**REQUIRED WORK:**
In the entries that follow, how many lines contain "Byte"? Answer with the number only.

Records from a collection

-- ==== Sys2Proof/Certificates/Slice0/Obligations.lean ====
section
/-! DEFINITION. The statements for the provers. Most say that `exec` answers a next state, for every state and operands that
meet conditions on these alone, and give that state whole: what it does not name is unchanged. `State.afterDesk` and
`State.afterReply` (Sys2Proof/Safety.lean) are the state after a command of the desk and after a dispatched request; in both
the transmit arbiter then takes a frame when it may, as TransmitTakesInOrder states. A dispatched request acts on
`s.desk.frameArrives`, the desk once the frame has restarted the liveness timer, as FramesThatArrive states. -/

open Sys2Proof Sys2Proof.Machine

/-! ## The queue and the whole machine -/

/-- A step with a command at the front of the queue is that command on the queue's rest. The queue is the model's own (log 2). -/
def Obligations.StepRunsFrontCommand : Prop :=
  ∀ (c : Instr) (s : State), step { s with pending := c :: s.pending } = exec c s

/-- The commands that act on a part without power. -/
def Sys2Proof.Instr.actsUnpowered : Instr → Bool
  | .secondComplete => true
  | .batteryGoodFall => true
  | .warmStart _ => true
  | .coldStart _ => true
  | _ => false

/-- A step on an empty queue is one cycle of the reference (the model's choice, log 2): R20's prescaler counts it, and the
32,768th completes a second; in an outage it counts for as long as the battery holds. Every command answers a next state, and
leaves the queue of waiting commands as it stands. Without main power every command but those of `actsUnpowered` changes nothing
(the model's choice, log 5). -/
def Obligations.IdleStepsAndCommandsAnswerNext : Prop :=
  (∀ s : State, s.pending = [] →
     (s.desk.power.on = false → s.desk.power.batteryFell = true → step s = .next s) ∧
     ((s.desk.power.on = true ∨ s.desk.power.batteryFell = false) →
       (s.desk.clock.prescaler + 1 < 32768 →
         step s = .next { s with desk := { s.desk with
           clock := { s.desk.clock with prescaler := s.desk.clock.prescaler + 1 } } }) ∧
       (32768 ≤ s.desk.clock.prescaler + 1 → step s = exec .secondComplete s))) ∧
  ((∀ (c : Instr) (s : State), ∃ t, exec c s = .next t ∧ t.pending = s.pending) ∧
   (∀ (c : Instr) (s : State), c.actsUnpowered = false → s.desk.power.on = false → exec c s = .next s))

/-! ## Scan acceptance -/

/-- A read error: the frame is gone and the count rises by 1, at most to 65,535. -/
def Sys2Proof.Machine.ScanStation.counted (x : ScanStation) : ScanStation :=
  { x with wand := .hunting, gapTimer := none, readErrors := min (x.readErrors + 1) 65535 }

/-- A character that is no start character, no end-of-read character and no digit, or that came with a framing error. -/
def Sys2Proof.isForeign (c : Option Byte) : Prop :=
  c = none ∨ ∃ b : Byte, c = some b ∧ b ≠ 0x02 ∧ b ≠ 0x0d ∧ (b.toNat < 0x30 ∨ 0x39 < b.toNat)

**PROBLEM SOLUTION:**
2